Going from the line that contains "obtain ⟨e0, he0⟩ := h.entry hr" to the last line of the material below, repeat every line exactly.
◇ ◇ ◇ ◇
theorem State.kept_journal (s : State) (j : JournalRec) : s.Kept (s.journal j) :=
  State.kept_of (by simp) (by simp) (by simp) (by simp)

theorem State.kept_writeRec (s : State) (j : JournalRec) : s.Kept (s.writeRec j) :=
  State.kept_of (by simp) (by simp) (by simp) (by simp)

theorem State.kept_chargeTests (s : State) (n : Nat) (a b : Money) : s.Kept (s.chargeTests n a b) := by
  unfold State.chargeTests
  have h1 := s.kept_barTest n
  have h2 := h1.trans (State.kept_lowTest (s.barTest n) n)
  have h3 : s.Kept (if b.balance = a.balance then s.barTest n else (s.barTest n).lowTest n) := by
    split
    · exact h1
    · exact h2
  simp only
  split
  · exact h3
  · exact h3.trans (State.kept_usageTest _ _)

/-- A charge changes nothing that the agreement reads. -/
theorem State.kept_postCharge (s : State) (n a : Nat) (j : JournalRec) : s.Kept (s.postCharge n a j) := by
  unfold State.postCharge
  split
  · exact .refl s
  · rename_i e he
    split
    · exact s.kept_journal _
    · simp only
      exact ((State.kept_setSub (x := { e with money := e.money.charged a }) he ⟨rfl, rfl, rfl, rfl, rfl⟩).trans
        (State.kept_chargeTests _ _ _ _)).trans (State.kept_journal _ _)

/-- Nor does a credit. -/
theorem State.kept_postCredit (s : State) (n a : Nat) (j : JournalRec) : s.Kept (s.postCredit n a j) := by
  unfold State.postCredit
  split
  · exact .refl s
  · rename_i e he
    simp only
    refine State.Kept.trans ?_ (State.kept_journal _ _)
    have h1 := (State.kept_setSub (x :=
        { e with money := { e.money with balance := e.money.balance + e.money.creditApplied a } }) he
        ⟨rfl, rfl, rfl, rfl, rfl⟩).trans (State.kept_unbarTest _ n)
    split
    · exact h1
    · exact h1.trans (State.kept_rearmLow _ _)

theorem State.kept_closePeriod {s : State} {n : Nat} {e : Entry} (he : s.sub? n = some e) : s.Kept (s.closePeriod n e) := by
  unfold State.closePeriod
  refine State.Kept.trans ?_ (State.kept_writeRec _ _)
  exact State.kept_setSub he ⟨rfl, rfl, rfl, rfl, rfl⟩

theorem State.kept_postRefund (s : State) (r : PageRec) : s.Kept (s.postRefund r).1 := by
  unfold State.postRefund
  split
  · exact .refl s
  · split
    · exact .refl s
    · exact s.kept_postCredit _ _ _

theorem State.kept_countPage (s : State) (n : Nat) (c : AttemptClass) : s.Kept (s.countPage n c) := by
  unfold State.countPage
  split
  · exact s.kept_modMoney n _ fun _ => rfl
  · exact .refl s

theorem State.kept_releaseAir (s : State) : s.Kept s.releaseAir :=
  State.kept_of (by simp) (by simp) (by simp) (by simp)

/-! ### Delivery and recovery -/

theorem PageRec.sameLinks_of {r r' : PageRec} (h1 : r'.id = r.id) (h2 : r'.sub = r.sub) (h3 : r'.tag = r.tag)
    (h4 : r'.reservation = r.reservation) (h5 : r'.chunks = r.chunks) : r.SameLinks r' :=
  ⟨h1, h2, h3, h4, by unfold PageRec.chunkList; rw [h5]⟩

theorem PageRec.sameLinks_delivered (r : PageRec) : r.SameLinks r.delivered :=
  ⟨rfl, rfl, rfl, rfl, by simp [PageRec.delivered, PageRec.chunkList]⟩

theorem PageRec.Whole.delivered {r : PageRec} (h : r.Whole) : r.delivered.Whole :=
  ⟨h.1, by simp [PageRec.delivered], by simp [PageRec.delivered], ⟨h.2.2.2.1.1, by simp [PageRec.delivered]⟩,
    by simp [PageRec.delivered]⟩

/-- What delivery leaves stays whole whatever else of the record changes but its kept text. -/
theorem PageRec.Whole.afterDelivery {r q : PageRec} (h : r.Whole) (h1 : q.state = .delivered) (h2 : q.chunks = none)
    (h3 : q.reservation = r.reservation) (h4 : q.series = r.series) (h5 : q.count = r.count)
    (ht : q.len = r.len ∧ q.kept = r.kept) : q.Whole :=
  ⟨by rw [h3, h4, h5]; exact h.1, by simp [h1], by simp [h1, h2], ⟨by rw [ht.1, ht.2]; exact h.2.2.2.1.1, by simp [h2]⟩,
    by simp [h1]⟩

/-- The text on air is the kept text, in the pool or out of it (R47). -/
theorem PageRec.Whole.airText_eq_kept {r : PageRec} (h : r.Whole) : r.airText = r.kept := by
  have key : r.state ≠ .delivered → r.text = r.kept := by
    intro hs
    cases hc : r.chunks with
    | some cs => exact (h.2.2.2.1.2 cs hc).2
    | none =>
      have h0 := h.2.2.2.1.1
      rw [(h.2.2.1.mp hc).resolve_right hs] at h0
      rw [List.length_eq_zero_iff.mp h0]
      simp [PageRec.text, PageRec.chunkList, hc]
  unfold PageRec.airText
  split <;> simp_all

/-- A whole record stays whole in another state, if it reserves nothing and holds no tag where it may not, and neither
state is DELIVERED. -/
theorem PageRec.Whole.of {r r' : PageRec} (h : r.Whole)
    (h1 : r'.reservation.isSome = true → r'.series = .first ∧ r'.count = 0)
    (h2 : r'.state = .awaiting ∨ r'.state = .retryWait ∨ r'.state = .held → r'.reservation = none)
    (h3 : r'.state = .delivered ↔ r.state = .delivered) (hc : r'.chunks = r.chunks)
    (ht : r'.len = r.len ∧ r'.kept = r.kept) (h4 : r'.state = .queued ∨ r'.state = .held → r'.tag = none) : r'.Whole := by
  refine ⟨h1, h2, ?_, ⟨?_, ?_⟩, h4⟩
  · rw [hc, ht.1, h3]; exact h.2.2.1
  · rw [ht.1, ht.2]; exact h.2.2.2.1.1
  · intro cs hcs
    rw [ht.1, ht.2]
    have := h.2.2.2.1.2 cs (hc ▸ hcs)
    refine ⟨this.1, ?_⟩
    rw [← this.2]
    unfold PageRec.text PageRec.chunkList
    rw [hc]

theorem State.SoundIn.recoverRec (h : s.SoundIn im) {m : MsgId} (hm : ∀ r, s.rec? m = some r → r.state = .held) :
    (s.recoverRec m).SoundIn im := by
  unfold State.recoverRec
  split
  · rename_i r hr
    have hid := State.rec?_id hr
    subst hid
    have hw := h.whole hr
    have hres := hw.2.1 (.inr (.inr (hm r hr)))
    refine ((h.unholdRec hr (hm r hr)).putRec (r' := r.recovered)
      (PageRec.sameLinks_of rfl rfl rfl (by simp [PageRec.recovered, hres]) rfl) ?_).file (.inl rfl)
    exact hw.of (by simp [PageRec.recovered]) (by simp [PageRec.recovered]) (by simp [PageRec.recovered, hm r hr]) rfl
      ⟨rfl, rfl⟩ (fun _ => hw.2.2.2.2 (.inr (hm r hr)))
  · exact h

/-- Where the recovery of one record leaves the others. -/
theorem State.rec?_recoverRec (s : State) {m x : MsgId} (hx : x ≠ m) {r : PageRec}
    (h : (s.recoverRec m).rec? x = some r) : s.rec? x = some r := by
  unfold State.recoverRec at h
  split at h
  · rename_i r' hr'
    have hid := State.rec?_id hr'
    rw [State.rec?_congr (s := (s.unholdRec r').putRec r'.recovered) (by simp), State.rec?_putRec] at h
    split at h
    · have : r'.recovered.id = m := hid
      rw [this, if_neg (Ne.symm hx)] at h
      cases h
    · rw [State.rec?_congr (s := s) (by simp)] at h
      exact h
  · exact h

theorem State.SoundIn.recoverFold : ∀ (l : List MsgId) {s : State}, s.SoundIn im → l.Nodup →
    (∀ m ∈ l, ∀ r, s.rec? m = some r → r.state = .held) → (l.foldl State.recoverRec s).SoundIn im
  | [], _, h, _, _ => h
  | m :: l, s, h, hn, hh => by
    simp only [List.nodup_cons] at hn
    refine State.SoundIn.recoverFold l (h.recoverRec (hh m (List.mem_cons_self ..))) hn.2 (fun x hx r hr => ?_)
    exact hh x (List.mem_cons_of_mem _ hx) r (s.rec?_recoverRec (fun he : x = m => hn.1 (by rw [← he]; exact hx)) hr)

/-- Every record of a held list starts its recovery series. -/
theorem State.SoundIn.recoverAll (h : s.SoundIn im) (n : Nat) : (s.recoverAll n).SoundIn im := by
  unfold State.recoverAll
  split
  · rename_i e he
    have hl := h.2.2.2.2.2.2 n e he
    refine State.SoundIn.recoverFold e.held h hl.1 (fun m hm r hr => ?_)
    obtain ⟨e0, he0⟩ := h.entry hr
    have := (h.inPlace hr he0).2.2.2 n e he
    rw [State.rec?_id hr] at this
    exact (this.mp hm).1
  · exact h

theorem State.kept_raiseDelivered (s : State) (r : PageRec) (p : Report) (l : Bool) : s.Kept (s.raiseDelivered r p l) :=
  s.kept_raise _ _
◇ ◇ ◇ ◇
● TASK RESPONSE
    obtain ⟨e0, he0⟩ := h.entry hr
    have := (h.inPlace hr he0).2.2.2 n e he
    rw [State.rec?_id hr] at this
    exact (this.mp hm).1
  · exact h

theorem State.kept_raiseDelivered (s : State) (r : PageRec) (p : Report) (l : Bool) : s.Kept (s.raiseDelivered r p l) :=
  s.kept_raise _ _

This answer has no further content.